The weapon system Sagarika has been mentioned by the media as a submarine launched cruise or ballistic missile with a range of over 300 km and as per details in the Asian Defence Journal (5/95): "India is testing scale models of a submarine-launched ballistic missile (SLBM) Sagarika in wind tunnels at the Aeronautical Defence Establishment (ADE), a part of DRDO. The project initiated about three years ago (1992), is aimed at building a SLBM that will be carried on India ’s indigenous nuclear submarine. This is a very complex process that involves the development of an optimum surface design of the missile to counter the airflow. Indian engineers are now trying to develop an engine and a guidance system for the cruise missile." It is therefore interesting to note that in early 2002 the Indian Navy, DRDO and Larsen and Toubro successfully launched the 200km  SSM  Dhanush from the OPV Subhadra (P51) and the trials are on going. The work on these systems is being carried at the Defence Research and Development Laboratory (DRDL), Hyderabad and the Research Centre, and the Aeronautical Defence Establishment located at Bangalore . Development of a submarine launched ballistic missile is a very complicated undertaking. Among the major problems associated with such a system are the effects of water in the nozzle on motor ignition. This effect caused the failure of two of three flights of the US Trident II missile and UK has been debating the safety factors in the Drell report. Maraging steel components for missile projects are produced at Mishra Dhatu Nigam Ltd., Midhani or at its Hindustan 's Aerospace Division located in Bangalore and by Godrej Aerospace drawing on the vast experience of ISRO. The aluminium alloy components are being manufactured by the Bharat Aluminium Company. It has been reported that computer aided warship design and stability studies are being carried out at the Institute of Armament Technology , Pune, with related signature analysis work carried out at the Naval Science and Technological Laboratory, Visakhapatnam .

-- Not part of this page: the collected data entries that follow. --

/-- LATENT_TEST_END: `failedStep` 0 for a pass (R503, R504). -/
def latentEnd (g failedStep : Nat) (s : State) : State :=
  if 4 ≤ g || decide ((s.group g).mode ≠ .testing) then s else
  let ms := (s.tm.now - (s.group g).testFrom.getD s.tm.now) / cyclesPerMs
  let s := s.updGroup g fun x => { x with mode := .sto, testFrom := none }
  let s := if failedStep = 0 then
      monReport 1 9 (b1 g ++ b2 ms) (s.updGroup g fun x => { x with
        tested := true, blocked := false, warn := false, armed := false, lastPass := some s.busNs })
    else
      smTake 20 (2 ^ g) g stoOnly (monReport 4 0xA (b1 g ++ b1 failedStep) (s.updGroup g fun x => { x with blocked := true }))
  latentReply { s with sf := { s.sf with latent := s.sf.latent.map fun (x : Nat × Nat × List (Nat × Nat)) =>
    (x.1, x.2.1, if x.2.1.testBit g then x.2.2 ++ [(g, if failedStep = 0 then 4 else failedStep - 1)] else x.2.2) } }

/-- LATENT_TEST_OVERDUE: the warning at 48 h, the block armed at 72 h (R504). -/
def latentOverdue (g : Nat) (s : State) : State :=
  if 4 ≤ g || (s.group g).lastPass.isNone || !s.monPowered then s else
  let h := s.latentHours g
  let s := if h < 48 ∨ (s.group g).warn then s else
    monReport 2 0xB (b1 g ++ b2 h) (s.updGroup g fun x => { x with warn := true })
  if h < 72 then s else s.updGroup g fun x => { x with armed := true }

/-! ### Brake test (R505 to R507) -/

/-- The Ridge axis that commands the machines of a safe axis: those of the safe axis's groups (R505). -/
def State.saRidge (s : State) (k : Nat) : Option Nat :=
  ((List.range s.machines).filter fun m => decide (s.machineStages m ≠ []) && (s.saGroups k).testBit (s.machineGroup m)).findSome?
    fun m => s.axisOf m

/-- Step 1 of the next output, or the end of a test that every output has passed (R506, R507). -/
def brakeNext (s : State) : State :=
  match s.sf.brake with
  | none => s
  | some b =>
    match b.left with
    | [] => { s with sf := { s.sf with brake := none } } |> smFinish b.slot (.ok (brakeData b))
    | n :: ns =>
      let s := { s with sf := { s.sf with brake := some { b with
        left := ns, output := n, step := 1, stepFrom := s.cycleAt, excursion := 0, peak := 0 } } }
      evidTrigger 2 n s.sf.lastNs (s.updSout n fun x => { x with brakeTest := true })

/-- An output has failed: cause 21 at once, and the command's outcome (R507). -/
def brakeFail (b : BrakeTest) (s : State) : State :=
  let b := { b with results := b.results ++ [(b.output, 2, b.excursion, b.peak)] }
  let s := { s with sf := { s.sf with brake := some b } }
  let s := monReport 4 0xD (b1 b.axis ++ b1 b.output ++ b4 b.excursion ++ b2 b.peak)
    (s.updSafeAxis b.axis fun x => { x with brake := some (s.sf.lastNs, 2) })
  smTake 21 (s.saGroups b.axis) b.axis s.stoSbc (brakeStop (fun b => .fail stHwFault 0 (brakeData b)) s)

/-- What the brake test holds of the axis's count and the current (R506, R507). -/
def brakeWatch (b : BrakeTest) (s : State) : BrakeTest :=
  let x := s.safeAxis b.axis
  let b := if 3 ≤ b.step ∧ b.step ≤ 5 then { b with excursion := max b.excursion ((x.pos.getD 0) - b.anchor).natAbs } else b
  if b.step = 4 then { b with peak := max b.peak x.current } else b

/-- Cycles that a step lasts (R506). -/
def State.brakeSpan (s : State) (b : BrakeTest) : Nat :=
  match b.step with
  | 1 | 6 => s.parN P.SAF_AX_BT_CLOSE b.axis * cyclesPerMs
  | 4 => s.parN P.SAF_AX_BT_HOLD b.axis * cyclesPerMs
  | _ => 500 * cyclesPerMs

/-- The torque demand of a step after `t` cycles (R506). -/
def brakeTorque (b : BrakeTest) (t : Nat) : Int :=
  let f : Rat := min 1 ((t : Rat) / (500 * cyclesPerMs : Nat))
  match b.step with
  | 3 => roundRat (b.hold + (b.torque - b.hold : Int) * f)
  | 4 => b.torque
  | _ => roundRat (b.torque + (b.hold - b.torque : Int) * f)

/-- The step of the present output whose time is over gives way to the next (R506). -/
def brakeStep (b : BrakeTest) (s : State) : State :=
  let set (b : BrakeTest) (s : State) : State := { s with sf := { s.sf with brake := some { b with stepFrom := s.cycleAt } } }
  match b.step with
  | 1 =>
    let hold := (s.axis b.ridge).torque
    set { b with step := 3, hold := hold, anchor := (s.safeAxis b.axis).pos.getD 0 }
      (s.updAxis b.ridge fun x => { x with brake := some hold })
  | 3 => set { b with step := 4 } (s.updAxis b.ridge fun x => { x with brake := some b.torque })
  | 4 => if b.peak < s.parN P.SAF_AX_BT_CURRENT b.axis then brakeFail b s else set { b with step := 5 } s
  | 5 =>
    let s := monReport 1 0xC (b1 b.axis ++ b1 b.output ++ b4 b.excursion ++ b2 b.peak)
      (s.updSafeAxis b.axis fun x => { x with brake := some (s.sf.lastNs, 1) })
    set { b with step := 6, results := b.results ++ [(b.output, 1, b.excursion, b.peak)] }
      ((s.updAxis b.ridge fun x => { x with brake := none, integ := b.hold }).updSout b.output fun x => { x with brakeTest := false })
  | _ => brakeNext (evidEnd 1 s)

/-- The brake test in a cycle: the watch, the torque, and a step that ends (R506, R507). -/
def brakeRun (s : State) : State :=
  match s.sf.brake with
  | none => s
  | some b0 =>
    let b := brakeWatch b0 s
    let s := { s with sf := { s.sf with brake := some b } }
    let t := s.cycleAt - b.stepFrom
    if 3 ≤ b.step ∧ b.step ≤ 5 ∧ s.parN P.SAF_AX_BT_WINDOW b.axis < b.excursion then brakeFail b s
    else if s.brakeSpan b ≤ t then brakeStep b s
    else if b.step = 3 ∨ b.step = 5 then s.updAxis b.ridge fun x => { x with brake := some (brakeTorque b t) }
    else s

/-! ### The configuration (R511 to R515) -/

/-- Every ID of class 0x68 that the part has, ascending (R513). -/
def State.safetyIds (s : State) : List Nat :=
  (List.range 96).flatMap fun i => ((paramClass 0x68).filter fun d =>
    decide (d.base / 2 ^ 16 % 256 ≤ i ∧ i < d.base / 2 ^ 16 % 256 + s.instances d.count)).map
      fun d => 0x68000000 + i * 2 ^ 16 + d.base % 2 ^ 16

/-- The CRC-32 over the safety configuration with writes `w` laid over the active one (R513). -/
def State.safetyCrc (s : State) (w : Store (Option Int)) : Nat :=
  crc32 (s.safetyIds.flatMap fun id => le 4 id ++ leI 8 (s.seen w id))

The Indian Government has given the go ahead for a Nuclear Command under the CDS.Experts have opined that the present Indian nuclear strategy would have to place a greater emphasis on 'second strike' capability to ensure deterrence. Such a potential would probably not suffice if it were restricted  to the Indian landmass with mobile AGNI missiles or aerial delivery, even if TU 22Ms and SU 30 MKI are inducted. The need to analyse this in greater depth for projection of power from movable platforms has to be emphasised. To give credence to India’s nuclear war fighting structure that is yet to be formulated, will also depend on the 'will' of the leadership to pursue a given strategy. India will have to demonstrate a potential to survive a pre-emptive attack. This would necessitate a policy to provide a visible survival capability to the civilian population and industrial units like the 12 million ton Reliance Refinery at Jamnagar , that lies in the proximity of her borders. Additionally this would entail much larger expenditures on damage limitation infrastructure .The sea leg of the triad appears attractive and offers the best bang for the big bucks that the Indian Naval planners are spending on the ATV, which must succeed.